Execute the following kubectl port-forward command to access VMAgent through port forwarding:
```
kubectl port-forward -n monitoring svc/vmagent-demo 8429:8429 &>/tmp/portforward-vmagent.log &
```
Then, you can access http://localhost:8429/targets in your browser view the monitoring data collection status.

Configure monitoring dashboards

To configure the monitoring dashboard, perform the following steps:

Follow the Grafana official documentation to deploy Grafana. This document uses version 12.0.0-security-01 as an example.

Execute the following kubectl port-forward command to access Grafana through port forwarding:

kubectl port-forward -n ${namespace} ${grafana_pod_name} 3000:3000 &>/tmp/portforward-grafana.log &

Then, you can access http://localhost:3000 in your browser. The default username and password are both admin. If you install Grafana using Helm, execute the following command to get the password of admin:
```
kubectl get secret --namespace ${namespace} ${grafana_secret_name} -o jsonpath="{.data.admin-password}" | base64 --decode ; echo
```
Add a data source of type Prometheus in Grafana and set the Prometheus Server URL based on your monitoring setup:
- For Prometheus, set the URL to http://prometheus-operated.monitoring.svc:9090.
- For VictoriaMetrics, set the URL to http://vmsingle-demo.monitoring.svc:8429.
Download Grafana dashboards for TiDB components using the get-grafana-dashboards.sh script and import them manually into Grafana.

Configure alerts

You can manage and send alerts using Alertmanager. For specific deployment and configuration steps, refer to the Alertmanager official documentation.
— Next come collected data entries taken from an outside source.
/-! ### The cadence -/

/-- The rows of the Cadence Unit: a due edge of the source in use is taken, and an edge of the Rein master that has come (R152, R155): the
frame count advances; the frame edge of a held cadence falls due after CAD_PERIOD cycles (R156), an edge of CAD_IN that does not bounce
is taken (R154), the lock is lost when its edges fail (R154), a relay is lost when its port leaves RUN or falls silent (R392), and a
change of source waits for a frame edge (R160). -/
def Obligations.CadenceRows : Prop :=
  ∀ s : State,
    (Linked s → s.blk.cad.started = true → s.blk.cad.due = true → s.blk.cad.src = 1 →
        Leaves .cadenceFrameEdge s (s.blk.frameEdge (s.blk.cad.frames + 1) (s.blk.cad.clk - s.blk.cad.lastEdge))
          fun b => b.cad.frames = (s.blk.cad.frames + 1) % 2 ^ 48 ∧ b.cad.due = false)
    ∧ (Linked s → s.blk.cad.started = true → s.blk.cad.due = true → s.blk.cad.src ≠ 1 →
        Leaves .cadenceFrameEdge s (s.blk.frameEdge (s.blk.cad.frames + 1) (s.blk.cad.cyc - s.blk.period))
          fun b => b.cad.frames = (s.blk.cad.frames + 1) % 2 ^ 48 ∧ b.cad.due = false)
    ∧ (∀ n ago, Linked s → s.blk.cad.started = true → s.blk.cad.due = false → s.blk.reinEdge? = some (n, ago) →
        Leaves .cadenceFrameEdge s (s.blk.frameEdge n (ago * 9 / 5)) fun b => b.cad.frames = n % 2 ^ 48)
    ∧ (Linked s → s.blk.bounces = true → Gives .cadInEdge s s.blk)
    ∧ (Linked s → s.blk.bounces = false → s.blk.cad.locked = false → s.blk.cad.edges = [] →
        Leaves .cadInEdge s (s.blk.modCad fun x => { x with pinAt := some x.clk }).lockEdge
          fun b => b.cad.pinAt = some s.blk.cad.clk ∧ b.cad.edges = [s.blk.cad.clk] ∧ b.cad.locked = false)
    ∧ (Linked s → s.blk.bounces = false → s.blk.cad.locked = true → s.blk.cad.started = true → s.blk.cad.src = 1 → s.blk.cad.due = false →
        9 * s.blk.period ≤ 10 * (s.blk.cad.clk - s.blk.cad.lastEdge) →
        2 * (s.blk.cad.clk - s.blk.cad.lastEdge) < 3 * s.blk.period →
        ∃ t, exec .cadInEdge s = .next t ∧ t.blk.cad.due = true ∧ t.blk.cad.lastEdge = s.blk.cad.clk)
    ∧ (Runs s → s.blk.cad.locked = true → 3 * s.blk.period ≤ 2 * (s.blk.cad.clk - s.blk.cad.lastEdge) →
        Leaves .cadLockLoss s (s.blk.modCad fun x => { x with locked := false, edges := [] }).reselect fun b => b.cad.locked = false)
    ∧ (Linked s → s.blk.cad.started = true → s.blk.cad.src = 3 → s.blk.cad.due = false → s.blk.period ≤ s.blk.cad.cyc →
        Leaves .holdoverEdge s (s.blk.modCad fun x => { x with due := true }) fun b => b.cad.due = true)
    ∧ (Runs s → s.blk.cad.relay ≠ [] → s.blk.tsUp? = none →
        Leaves .relayTimeout s (s.blk.modCad fun x => { x with relay := [] }).reselect fun b => b.cad.relay = [])
    ∧ (Runs s → s.blk.cad.relay = [] → Gives .relayTimeout s s.blk)
    ∧ (Runs s → s.blk.cad.srcPend = true → Leaves .cadSrcChange s
        (s.blk.modCad fun x => { x with srcPend := false, sel := s.blk.field Reg.CAD_CTL 1 0 }).reselect
        fun b => b.cad.sel = s.blk.field Reg.CAD_CTL 1 0)

/-! ### Recovery -/

/-- HANG_WD starts the watchdog's period afresh from either port (R402); a period without it sets LAPSE once and raises an event, and
resets nothing. A job membership is committed for an OPEN context, and ended (R410); an event posted for a job takes the next event
number, which the registers hold where no port runs (R411).
A row whose condition does not hold changes nothing (log entry 2, the model's choice). -/
def Obligations.WatchdogAndJobs : Prop :=
  ∀ s : State,
    (∀ path, Takes s path Reg.HANG_WD → Leaves (.watchdogPet path) s { s.blk with wdCycles := 0 } fun b => b.wdCycles = 0)
    ∧ (Runs s → s.blk.field Reg.HANG_WD_CTL 15 0 ≠ 0 → s.blk.wdCycles < wdLapsed →
        s.blk.field Reg.HANG_WD_CTL 15 0 * Config.cyclesMs ≤ s.blk.wdCycles →
        Leaves .watchdogLapse s
          (((Block.setField { s.blk with wdCycles := wdLapsed } Reg.HANG_WD_CTL 31 31 1).cinderRec 0x0F 0 0 0).event pgRc 13)
          fun b => b.wdCycles = wdLapsed ∧ b.cmds = s.blk.cmds ∧ b.engines = s.blk.engines ∧ b.ctxs = s.blk.ctxs)
    ∧ (Runs s → s.blk.field Reg.HANG_WD_CTL 15 0 = 0 → Gives .watchdogLapse s s.blk)
    ∧ (∀ path (v : BitVec 32) c job, Takes s path Reg.RC_JOB_CTL → c = s.blk.field Reg.RC_JOB_SEL 11 0 →
        job = s.blk.stagedOr path Reg.RC_JOB_ID (s.blk.ctx c).job → c ≠ 0 → (s.blk.ctx c).st = .opn → job ≠ 0 →
        Leaves (.jobMembershipCommit path v) s ((s.blk.unstagePath path fun a => a = Reg.RC_JOB_ID).setCtx c
          { s.blk.ctx c with job := job, jobPorts := bits v.toNat 7 0, jobValid := true })
          fun b => (b.ctx c).job = job ∧ (b.ctx c).jobPorts = bits v.toNat 7 0 ∧ (b.ctx c).jobValid = true)
    ∧ (∀ path (v : BitVec 32), Takes s path Reg.RC_JOB_CTL → s.blk.field Reg.RC_JOB_SEL 11 0 = 0 →
        Leaves (.jobMembershipCommit path v) s ((s.blk.unstagePath path fun a => a = Reg.RC_JOB_ID).pageErr path Reg.RC_JOB_CTL)
          fun b => b.ctxs = s.blk.ctxs)
    ∧ (∀ path c, Takes s path Reg.RC_JOB_CTL → c = s.blk.field Reg.RC_JOB_SEL 11 0 →
        Leaves (.jobMembershipEnd path) s (s.blk.setCtx c { s.blk.ctx c with job := 0, jobPorts := 0, jobValid := false })
          fun b => (b.ctx c).job = 0 ∧ (b.ctx c).jobPorts = 0 ∧ (b.ctx c).jobValid = false)
    ∧ (∀ abort (job : BitVec 32) (code : BitVec 8), Runs s → s.blk.jobs.contains job.toNat = true →
        Leaves (.errEventPost abort job code) s (s.blk.postErr abort job.toNat code.toNat)
          fun b => s.blk.runPorts = [] → b.reg Reg.RC_EVENT_NO = (s.blk.reg Reg.RC_EVENT_NO + 1) % 2 ^ 32)
    ∧ (∀ abort (job : BitVec 32) (code : BitVec 8), Runs s → s.blk.jobs.contains job.toNat = false →
        Gives (.errEventPost abort job code) s s.blk)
Monitor multiple clusters using Grafana

To monitor multiple clusters in Grafana, perform the following steps:

In the Grafana dashboard, click Dashboard settings to open the Settings page.
On the Settings page, select the tidb_cluster variable under Variables, and set the Hide property of the tidb_cluster variable to empty.
Return to the dashboard. You will see a cluster selector dropdown. Each option follows the ${namespace}-${tidb_cluster_name} format.
Click Save dashboard to apply the changes.